__WHAT NEEDS TO BE DONE__
In the listing, find every line that has the string "setS" and copy it.

(Beginning of DATA IN THIS EXERCISE)

-- ==== Sys2Proof/Machine/LaneOps.lean ====
section
/-! DEFINITION. Lane operations and predicates, opcodes 0x40 to 0x4A (07 R222, 08 R279 to R287). -/

namespace Sys2Proof.Machine

/-- Lane n mod 32. -/
def laneAt (n : Nat) : Fin 32 := ⟨n % 32, Nat.mod_lt _ (by decide)⟩

/-- SHFL (08 R279). -/
def execShfl (d a b : VReg) (s : State) : Host.Outcome State Fault Refusal :=
  runGang [d, a, b] (fun g => noWide g (.done (g.setV d (fun i => (g.v a)[laneAt ((g.v b)[i]).toNat])))) s

/-- A shuffle by a lane number computed from the lane and a distance (08 R280); none leaves the lane's own value. -/
def shuffle (d a : VReg) (b : SReg) (j : Nat → Nat → Option Nat) (s : State) : Host.Outcome State Fault Refusal :=
  runGang [d, a] (fun g => noWide g (.done (g.setV d (fun i =>
    match j i.val (g.s b).toNat with
    | some k => (g.v a)[laneAt k]
    | none => (g.v a)[i])))) s

/-- SHFL.UP (08 R280). -/
def execShflUp (d a : VReg) (b : SReg) (s : State) : Host.Outcome State Fault Refusal :=
  shuffle d a b (fun i k => if k ≤ i then some (i - k) else none) s

/-- SHFL.DOWN (08 R280). -/
def execShflDown (d a : VReg) (b : SReg) (s : State) : Host.Outcome State Fault Refusal :=
  shuffle d a b (fun i k => if i + k < 32 then some (i + k) else none) s

/-- SHFL.XOR (08 R280). -/
def execShflXor (d a : VReg) (b : SReg) (s : State) : Host.Outcome State Fault Refusal :=
  shuffle d a b (fun i k => some (Nat.xor i (k % 32))) s

/-- SHFL.BCAST (08 R280). -/
def execShflBcast (d a : VReg) (b : SReg) (s : State) : Host.Outcome State Fault Refusal :=
  shuffle d a b (fun _ k => some (k % 32)) s

/-- Values of the active lanes in ascending order. -/
def Gang.activeVals (g : Gang) (a : VReg) : List Nat := (Mask.lanes g.active).map (fun i => ((g.v a)[i]).toNat)

/-- Integer reductions (08 R281) in a 32-bit type, as 64-bit patterns. -/
def vredInt (k : VredKind) (t : IntTy) (vs : List Nat) : Nat :=
  let w : IntTy := ⟨64, true⟩
  match k with
  | .add => w.wrap (vs.foldl (fun x v => x + t.read v) 0)
  | .min => w.wrap (vs.foldl (fun x v => min x (t.read v)) t.hi)
  | .max => w.wrap (vs.foldl (fun x v => max x (t.read v)) t.lo)
  | .and => vs.foldl Nat.land 0xFFFFFFFF
  | .or => vs.foldl Nat.lor 0
  | .xor => vs.foldl Nat.xor 0
  | _ => 0

/-- An f32 value rounded to f32: it stays, and a finite one steps the LFSR under SR (03 R93, log 20). -/
def reround (c : FpCfg) (r : Nat × FpSt) : Nat × FpSt :=
  match f32.decode false r.1 with
  | .fin _ _ _ => (r.1, r.2.tick c.rnd)
  | _ => r

/-- The f32 operation of a float reduction with its rounding (08 R281). -/
def vredOp (k : VredKind) (c : FpCfg) (a b : Nat) (t : FpSt) : Nat × FpSt :=
  match k with
  | .fmin => reround c (fpMinMax false f32 c a b t)
  | .fmax => reround c (fpMinMax true f32 c a b t)
  | _ => fpAdd f32 c a b t

/-- The first value of a float reduction: read under FTZ, a NaN made canonical (08 R281). -/
def vredFirst (c : FpCfg) (x : Nat) (t : FpSt) : Nat × FpSt :=
  match f32.decode c.ftz x with
  | .nan sig => (f32.nan, if sig then t.raise flagNV else t)
  | _ => (readBits f32 c.ftz x, t)

/-- The float reduction over the active lanes in ascending order: after each lane its accumulator; LFSR k steps at lane k. -/
def Gang.vredFloat (g : Gang) (k : VredKind) (a : VReg) : List (Fin 32 × Nat) × Gang :=
  (Mask.lanes g.active).foldl
    (fun acc i =>
      let (l, h) := acc
      let x := ((g.v a)[i]).toNat
      let t : FpSt := ⟨h.regs.lfsr[i], 0⟩
      let (r, t) := match l.getLast? with
        | none => vredFirst g.fpCfg x t
        | some p => vredOp k g.fpCfg p.2 x t
      let h := h.raise t.flags
      (l ++ [(i, r)], { h with regs := { h.regs with lfsr := h.regs.lfsr.set i.val t.lfsr } })) ([], g)

/-- Whether a kind of VRED is a float kind. -/
def VredKind.float : VredKind → Bool
  | .fadd | .fmin | .fmax => true
  | _ => false

/-- VRED (08 R281). -/
def execVred (k : VredKind) (d : SReg) (a : VReg) (s : State) : Host.Outcome State Fault Refusal :=
  runGang [a] (fun g =>
    if VredKind.float k then
      if modeEtype g.regs.mode = 6 then
        let (l, g') := g.vredFloat k a
        let none_ := if k = .fadd then 0 else f32.nan
        .done (g'.setS d (BitVec.ofNat 64 ((l.getLast?.map Prod.snd).getD none_)))
      else .fault (flt .illegal)
    else
      match modeEtype g.regs.mode with
      | 0 => .done (g.setS d (BitVec.ofNat 64 (vredInt k ⟨32, true⟩ (g.activeVals a))))
      | 1 => .done (g.setS d (BitVec.ofNat 64 (vredInt k ⟨32, false⟩ (g.activeVals a))))
      | _ => .fault (flt .illegal)) s

/-- Integer prefixes (08 R282) at a lane: the values of active lanes before and with it. -/
def vscanInt (k : VscanKind) (t : IntTy) (sat : Bool) (before : List Nat) (own : Nat) : Nat :=
  match k with
  | .add => t.sat sat ((before ++ [own]).foldl (fun x v => x + t.read v) 0)
  | .addx => t.sat sat (before.foldl (fun x v => x + t.read v) 0)
  | .min => t.wrap (before.foldl (fun x v => min x (t.read v)) (t.read own))
  | .max => t.wrap (before.foldl (fun x v => max x (t.read v)) (t.read own))
  | .fadd => 0

/-- VSCAN (08 R282). -/
def execVscan (k : VscanKind) (d a : VReg) (s : State) : Host.Outcome State Fault Refusal :=
  runGang [d, a] (fun g =>
    let int (t : IntTy) : GRes :=
      .done (g.setV d (fun i =>
        let before := ((Mask.lanes g.active).filter (fun j => decide (j.val < i.val))).map (fun j => ((g.v a)[j]).toNat)
        BitVec.ofNat 32 (vscanInt k t (modeSat g.regs.mode) before ((g.v a)[i]).toNat)))
    if k = .fadd then
      if modeEtype g.regs.mode = 6 then
        let (l, g') := g.vredFloat .fadd a
        .done (g'.setV d (fun i => BitVec.ofNat 32 (((l.find? (fun x => x.1 == i)).map Prod.snd).getD 0)))
      else .fault (flt .illegal)
    else
      match modeEtype g.regs.mode with
      | 0 => int ⟨32, true⟩
      | 1 => int ⟨32, false⟩
      | _ => .fault (flt .illegal)) s

/-- VOTE (08 R283). -/
def execVote (k : VoteKind) (d : SReg) (a : PReg) (s : State) : Host.Outcome State Fault Refusal :=
  runGang [] (fun g =>
    let m := g.p a &&& g.active
    .done (g.setS d (match k with
      | .ballot => m.zeroExtend 64
      | .any => if m ≠ 0 then 1 else 0
      | .all => if ~~~ g.p a &&& g.active = 0 then 1 else 0
      | .count => BitVec.ofNat 64 (popCount m)))) s

/-- PLOG (08 R284). -/
def execPlog (op : PlogOp) (d a b : PReg) (s : State) : Host.Outcome State Fault Refusal :=
  runGang [] (fun g =>
    .done (g.setPLanes d (match op with
      | .pand => g.p a &&& g.p b
      | .por => g.p a ||| g.p b
      | .pxor => g.p a ^^^ g.p b
      | .pandn => g.p a &&& ~~~ g.p b
      | .pnot => ~~~ g.p b
      | .pmov => g.p b))) s

/-- PTOS (08 R285). -/
def execPtos (d : SReg) (a : PReg) (s : State) : Host.Outcome State Fault Refusal :=
  runGang [] (fun g => .done (g.setS d ((g.p a).zeroExtend 64))) s

/-- PFROMS (08 R285): every lane. -/
def execPfroms (d : PReg) (a : SReg) (s : State) : Host.Outcome State Fault Refusal :=
  runGang [] (fun g => .done (g.setP d ((g.s a).truncate 32))) s

/-- SETEXM (08 R286). -/
def execSetexm (a : SReg) (s : State) : Host.Outcome State Fault Refusal :=
  runGang [] (fun g => .done (g.setExm ((g.s a).truncate 32))) s

/-- GETEXM (08 R286). -/
def execGetexm (d : SReg) (s : State) : Host.Outcome State Fault Refusal :=
  runGang [] (fun g => .done (g.setS d (g.regs.exm.zeroExtend 64))) s

/-- GETPKM (08 R286). -/
def execGetpkm (d : SReg) (s : State) : Host.Outcome State Fault Refusal :=
  runGang [] (fun g => .done (g.setS d (g.regs.pkm.zeroExtend 64))) s

/-- ANDEXM (08 R286). -/
def execAndexm (a : PReg) (s : State) : Host.Outcome State Fault Refusal :=
  runGang [] (fun g => .done (g.setExm (g.regs.exm &&& g.p a))) s

/-- VTOS (08 R287). -/
def execVtos (d : SReg) (a : VReg) (b : SReg) (s : State) : Host.Outcome State Fault Refusal :=
  runGang [a] (fun g => noWide g (.done (g.setS d (((g.v a)[laneAt (g.s b).toNat]).zeroExtend 64)))) s

/-- STOV (08 R287): only lane S[b] mod 32, when it is active. -/
def execStov (d : VReg) (a b : SReg) (s : State) : Host.Outcome State Fault Refusal :=
  runGang [d] (fun g => noWide g (.done (g.setV d (fun i =>
    if i = laneAt (g.s b).toNat then (g.s a).truncate 32 else (g.v d)[i])))) s

/-- LANEID (08 R287). -/
def execLaneid (d : VReg) (s : State) : Host.Outcome State Fault Refusal :=
  runGang [d] (fun g => noWide g (.done (g.setV d (fun i => BitVec.ofNat 32 i.val)))) s

end Sys2Proof.Machine
end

(End of DATA IN THIS EXERCISE)

__COMPLETED TASK__
        .done (g'.setS d (BitVec.ofNat 64 ((l.getLast?.map Prod.snd).getD none_)))
      | 0 => .done (g.setS d (BitVec.ofNat 64 (vredInt k ⟨32, true⟩ (g.activeVals a))))
      | 1 => .done (g.setS d (BitVec.ofNat 64 (vredInt k ⟨32, false⟩ (g.activeVals a))))
    .done (g.setS d (match k with
  runGang [] (fun g => .done (g.setS d ((g.p a).zeroExtend 64))) s
  runGang [] (fun g => .done (g.setS d (g.regs.exm.zeroExtend 64))) s
  runGang [] (fun g => .done (g.setS d (g.regs.pkm.zeroExtend 64))) s
  runGang [a] (fun g => noWide g (.done (g.setS d (((g.v a)[laneAt (g.s b).toNat]).zeroExtend 64)))) s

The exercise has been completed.